Your answer must be one number: the count of lines below that hold the word "stays".

*** Block opens ***

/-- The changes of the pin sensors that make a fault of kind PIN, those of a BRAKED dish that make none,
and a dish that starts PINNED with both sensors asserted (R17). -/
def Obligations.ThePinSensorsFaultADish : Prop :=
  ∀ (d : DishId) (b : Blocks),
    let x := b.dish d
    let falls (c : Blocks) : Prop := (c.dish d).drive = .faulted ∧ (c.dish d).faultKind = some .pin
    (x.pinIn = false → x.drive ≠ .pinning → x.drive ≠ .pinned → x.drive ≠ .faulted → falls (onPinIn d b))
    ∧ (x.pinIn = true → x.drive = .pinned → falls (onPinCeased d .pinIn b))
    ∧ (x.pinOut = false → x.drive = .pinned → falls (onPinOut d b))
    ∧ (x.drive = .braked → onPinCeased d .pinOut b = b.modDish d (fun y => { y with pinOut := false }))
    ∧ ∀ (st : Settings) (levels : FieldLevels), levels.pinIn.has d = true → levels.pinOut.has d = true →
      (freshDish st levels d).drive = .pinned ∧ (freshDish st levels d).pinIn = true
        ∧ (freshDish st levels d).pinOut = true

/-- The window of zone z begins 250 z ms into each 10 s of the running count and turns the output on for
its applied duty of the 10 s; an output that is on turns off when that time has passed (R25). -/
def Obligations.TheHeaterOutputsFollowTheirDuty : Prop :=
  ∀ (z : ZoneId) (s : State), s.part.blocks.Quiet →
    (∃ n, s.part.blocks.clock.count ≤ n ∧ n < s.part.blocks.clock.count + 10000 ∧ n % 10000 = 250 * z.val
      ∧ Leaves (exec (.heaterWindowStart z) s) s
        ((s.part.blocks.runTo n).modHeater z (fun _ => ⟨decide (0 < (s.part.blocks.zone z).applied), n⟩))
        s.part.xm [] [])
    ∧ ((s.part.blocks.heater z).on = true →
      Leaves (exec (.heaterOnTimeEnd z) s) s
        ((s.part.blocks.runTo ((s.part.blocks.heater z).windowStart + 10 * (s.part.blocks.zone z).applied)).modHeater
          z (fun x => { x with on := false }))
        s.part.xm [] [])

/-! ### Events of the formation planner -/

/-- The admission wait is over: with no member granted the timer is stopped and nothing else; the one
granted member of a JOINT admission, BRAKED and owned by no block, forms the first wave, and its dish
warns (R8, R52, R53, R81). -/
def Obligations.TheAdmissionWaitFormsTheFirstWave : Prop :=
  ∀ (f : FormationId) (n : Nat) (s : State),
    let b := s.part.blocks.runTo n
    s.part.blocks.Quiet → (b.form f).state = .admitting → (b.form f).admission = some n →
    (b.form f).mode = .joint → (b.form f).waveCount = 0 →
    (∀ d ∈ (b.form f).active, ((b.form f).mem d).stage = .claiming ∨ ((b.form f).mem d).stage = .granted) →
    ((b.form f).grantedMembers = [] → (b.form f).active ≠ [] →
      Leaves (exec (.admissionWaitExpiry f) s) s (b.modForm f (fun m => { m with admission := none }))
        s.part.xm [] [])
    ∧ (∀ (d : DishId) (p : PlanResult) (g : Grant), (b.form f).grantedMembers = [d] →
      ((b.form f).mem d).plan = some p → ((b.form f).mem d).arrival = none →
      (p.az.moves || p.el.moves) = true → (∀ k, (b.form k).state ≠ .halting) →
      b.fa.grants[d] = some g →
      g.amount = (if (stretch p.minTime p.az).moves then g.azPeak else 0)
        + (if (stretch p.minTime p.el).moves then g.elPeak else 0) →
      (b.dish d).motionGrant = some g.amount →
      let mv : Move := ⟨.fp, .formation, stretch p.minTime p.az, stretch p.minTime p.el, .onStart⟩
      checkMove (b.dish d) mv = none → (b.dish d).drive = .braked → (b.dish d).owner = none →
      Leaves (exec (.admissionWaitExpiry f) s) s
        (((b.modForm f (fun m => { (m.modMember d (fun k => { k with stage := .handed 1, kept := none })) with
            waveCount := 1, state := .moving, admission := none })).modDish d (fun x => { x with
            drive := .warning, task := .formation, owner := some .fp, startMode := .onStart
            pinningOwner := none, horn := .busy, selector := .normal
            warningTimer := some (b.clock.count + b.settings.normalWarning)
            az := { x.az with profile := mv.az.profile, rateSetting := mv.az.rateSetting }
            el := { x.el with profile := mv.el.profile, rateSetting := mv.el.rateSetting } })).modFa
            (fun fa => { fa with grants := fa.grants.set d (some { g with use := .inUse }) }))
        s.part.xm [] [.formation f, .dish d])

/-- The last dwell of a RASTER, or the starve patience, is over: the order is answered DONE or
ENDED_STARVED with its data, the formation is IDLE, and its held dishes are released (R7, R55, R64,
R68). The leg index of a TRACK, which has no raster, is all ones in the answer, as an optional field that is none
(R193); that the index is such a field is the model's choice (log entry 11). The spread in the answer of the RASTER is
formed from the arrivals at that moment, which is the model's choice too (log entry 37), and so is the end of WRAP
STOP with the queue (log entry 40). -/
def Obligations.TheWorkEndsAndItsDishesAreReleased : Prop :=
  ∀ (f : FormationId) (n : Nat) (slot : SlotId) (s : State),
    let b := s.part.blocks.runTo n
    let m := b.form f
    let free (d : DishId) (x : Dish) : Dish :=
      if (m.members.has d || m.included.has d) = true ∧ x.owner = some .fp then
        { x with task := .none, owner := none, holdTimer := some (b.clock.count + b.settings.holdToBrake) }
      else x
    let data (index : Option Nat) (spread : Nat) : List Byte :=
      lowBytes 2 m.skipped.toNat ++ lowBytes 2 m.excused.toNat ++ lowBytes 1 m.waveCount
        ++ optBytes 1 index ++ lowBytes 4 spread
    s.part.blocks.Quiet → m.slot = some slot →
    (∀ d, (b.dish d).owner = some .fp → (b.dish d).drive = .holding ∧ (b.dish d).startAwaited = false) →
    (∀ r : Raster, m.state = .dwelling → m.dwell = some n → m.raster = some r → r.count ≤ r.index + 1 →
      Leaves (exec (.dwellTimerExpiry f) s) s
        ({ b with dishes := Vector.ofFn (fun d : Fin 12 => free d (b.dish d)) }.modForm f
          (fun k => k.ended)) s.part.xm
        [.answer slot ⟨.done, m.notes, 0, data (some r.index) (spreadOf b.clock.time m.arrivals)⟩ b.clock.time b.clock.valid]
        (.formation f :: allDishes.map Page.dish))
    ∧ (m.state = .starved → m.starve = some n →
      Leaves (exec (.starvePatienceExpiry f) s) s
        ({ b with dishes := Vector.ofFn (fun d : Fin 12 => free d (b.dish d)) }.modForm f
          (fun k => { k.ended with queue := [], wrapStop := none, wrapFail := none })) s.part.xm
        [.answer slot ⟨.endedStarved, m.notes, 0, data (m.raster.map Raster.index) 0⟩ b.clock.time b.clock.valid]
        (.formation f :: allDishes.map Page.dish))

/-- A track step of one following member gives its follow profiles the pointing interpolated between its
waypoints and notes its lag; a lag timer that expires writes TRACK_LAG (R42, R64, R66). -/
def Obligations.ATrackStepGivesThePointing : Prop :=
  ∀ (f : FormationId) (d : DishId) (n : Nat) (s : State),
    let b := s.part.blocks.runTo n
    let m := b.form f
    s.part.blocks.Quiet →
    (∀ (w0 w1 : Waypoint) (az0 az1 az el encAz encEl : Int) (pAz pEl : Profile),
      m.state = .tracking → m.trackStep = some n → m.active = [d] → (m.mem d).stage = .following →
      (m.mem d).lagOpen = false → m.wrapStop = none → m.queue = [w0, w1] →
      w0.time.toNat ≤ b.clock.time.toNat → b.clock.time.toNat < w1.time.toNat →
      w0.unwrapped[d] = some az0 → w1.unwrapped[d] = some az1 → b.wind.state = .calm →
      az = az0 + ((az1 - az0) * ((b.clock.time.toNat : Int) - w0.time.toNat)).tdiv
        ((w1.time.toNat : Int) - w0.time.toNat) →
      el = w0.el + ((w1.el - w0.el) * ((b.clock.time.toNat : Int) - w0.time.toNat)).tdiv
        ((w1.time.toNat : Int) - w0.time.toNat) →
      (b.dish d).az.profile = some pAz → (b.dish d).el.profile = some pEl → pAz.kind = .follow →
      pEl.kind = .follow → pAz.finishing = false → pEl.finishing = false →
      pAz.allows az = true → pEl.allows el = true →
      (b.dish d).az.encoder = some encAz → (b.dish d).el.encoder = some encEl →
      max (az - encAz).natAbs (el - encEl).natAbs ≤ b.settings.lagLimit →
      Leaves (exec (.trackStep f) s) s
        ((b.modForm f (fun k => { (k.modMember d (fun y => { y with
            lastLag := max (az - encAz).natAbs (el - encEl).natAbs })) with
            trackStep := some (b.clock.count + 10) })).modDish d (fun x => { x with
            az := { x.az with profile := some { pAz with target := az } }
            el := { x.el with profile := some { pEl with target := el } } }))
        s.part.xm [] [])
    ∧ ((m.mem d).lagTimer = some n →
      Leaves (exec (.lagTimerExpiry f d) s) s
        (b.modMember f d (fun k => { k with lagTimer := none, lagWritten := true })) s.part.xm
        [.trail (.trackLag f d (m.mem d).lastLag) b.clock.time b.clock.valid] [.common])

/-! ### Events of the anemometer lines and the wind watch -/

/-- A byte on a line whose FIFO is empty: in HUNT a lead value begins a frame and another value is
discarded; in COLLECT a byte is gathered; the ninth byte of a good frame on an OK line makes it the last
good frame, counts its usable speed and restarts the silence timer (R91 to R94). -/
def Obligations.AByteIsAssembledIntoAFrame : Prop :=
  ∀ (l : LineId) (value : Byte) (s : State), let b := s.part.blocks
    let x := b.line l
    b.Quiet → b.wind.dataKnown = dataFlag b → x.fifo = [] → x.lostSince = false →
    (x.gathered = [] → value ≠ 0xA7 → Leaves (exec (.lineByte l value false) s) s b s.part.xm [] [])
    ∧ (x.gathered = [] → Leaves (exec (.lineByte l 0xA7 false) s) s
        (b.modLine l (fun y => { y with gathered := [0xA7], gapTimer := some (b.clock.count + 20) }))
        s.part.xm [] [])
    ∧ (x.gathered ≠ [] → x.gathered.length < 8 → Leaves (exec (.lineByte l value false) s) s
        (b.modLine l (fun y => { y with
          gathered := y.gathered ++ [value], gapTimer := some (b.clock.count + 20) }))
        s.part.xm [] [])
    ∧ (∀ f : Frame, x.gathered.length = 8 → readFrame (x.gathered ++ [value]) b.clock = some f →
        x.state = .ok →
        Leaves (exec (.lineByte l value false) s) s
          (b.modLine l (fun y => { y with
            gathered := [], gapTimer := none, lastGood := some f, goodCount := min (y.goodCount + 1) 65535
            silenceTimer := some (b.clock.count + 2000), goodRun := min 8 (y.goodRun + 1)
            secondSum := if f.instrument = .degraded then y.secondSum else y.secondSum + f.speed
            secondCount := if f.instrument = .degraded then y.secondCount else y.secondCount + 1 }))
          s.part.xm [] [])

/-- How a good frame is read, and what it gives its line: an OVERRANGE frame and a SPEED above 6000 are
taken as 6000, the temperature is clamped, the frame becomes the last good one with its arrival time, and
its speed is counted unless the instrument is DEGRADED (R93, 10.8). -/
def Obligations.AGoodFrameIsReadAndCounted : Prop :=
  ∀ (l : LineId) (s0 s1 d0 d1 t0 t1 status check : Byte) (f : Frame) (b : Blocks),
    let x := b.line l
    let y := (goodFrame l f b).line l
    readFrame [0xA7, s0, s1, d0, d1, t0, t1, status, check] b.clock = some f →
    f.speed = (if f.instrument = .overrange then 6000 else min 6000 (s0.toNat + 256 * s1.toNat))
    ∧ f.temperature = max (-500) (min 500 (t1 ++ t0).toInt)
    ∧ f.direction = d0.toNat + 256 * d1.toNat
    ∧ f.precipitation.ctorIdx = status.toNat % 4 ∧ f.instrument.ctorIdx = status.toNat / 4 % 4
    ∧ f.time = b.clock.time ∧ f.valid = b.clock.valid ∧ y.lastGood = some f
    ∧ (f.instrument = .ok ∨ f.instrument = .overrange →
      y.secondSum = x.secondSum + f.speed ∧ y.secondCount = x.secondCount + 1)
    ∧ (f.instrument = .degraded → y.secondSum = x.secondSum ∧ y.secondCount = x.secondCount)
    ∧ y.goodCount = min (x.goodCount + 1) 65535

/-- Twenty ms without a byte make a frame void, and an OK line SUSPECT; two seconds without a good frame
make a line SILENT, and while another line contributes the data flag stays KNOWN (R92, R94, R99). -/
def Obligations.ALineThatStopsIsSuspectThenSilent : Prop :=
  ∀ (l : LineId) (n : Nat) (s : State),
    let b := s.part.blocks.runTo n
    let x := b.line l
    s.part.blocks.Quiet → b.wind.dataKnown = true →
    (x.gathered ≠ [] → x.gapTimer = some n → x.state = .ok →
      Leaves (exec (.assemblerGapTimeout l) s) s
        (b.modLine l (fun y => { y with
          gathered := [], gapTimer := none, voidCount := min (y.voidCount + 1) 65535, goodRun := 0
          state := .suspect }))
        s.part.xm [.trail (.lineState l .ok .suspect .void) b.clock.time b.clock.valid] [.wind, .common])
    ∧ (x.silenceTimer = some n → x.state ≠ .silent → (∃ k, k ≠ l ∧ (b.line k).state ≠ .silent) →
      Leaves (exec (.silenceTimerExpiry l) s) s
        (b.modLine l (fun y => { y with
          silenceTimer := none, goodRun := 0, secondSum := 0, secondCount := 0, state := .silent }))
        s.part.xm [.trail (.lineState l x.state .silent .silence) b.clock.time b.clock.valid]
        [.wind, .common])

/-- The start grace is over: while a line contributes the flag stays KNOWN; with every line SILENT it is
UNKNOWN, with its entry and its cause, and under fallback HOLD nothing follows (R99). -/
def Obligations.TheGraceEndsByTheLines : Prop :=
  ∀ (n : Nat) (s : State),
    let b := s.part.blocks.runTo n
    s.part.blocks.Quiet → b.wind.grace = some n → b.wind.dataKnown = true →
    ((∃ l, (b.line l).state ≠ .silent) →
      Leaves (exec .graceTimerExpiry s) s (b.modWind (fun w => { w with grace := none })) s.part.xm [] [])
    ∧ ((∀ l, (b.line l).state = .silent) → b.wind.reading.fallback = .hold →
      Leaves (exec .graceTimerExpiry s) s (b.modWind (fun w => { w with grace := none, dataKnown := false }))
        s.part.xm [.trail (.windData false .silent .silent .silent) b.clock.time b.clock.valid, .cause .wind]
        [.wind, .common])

*** Block closes ***

Answer section » 2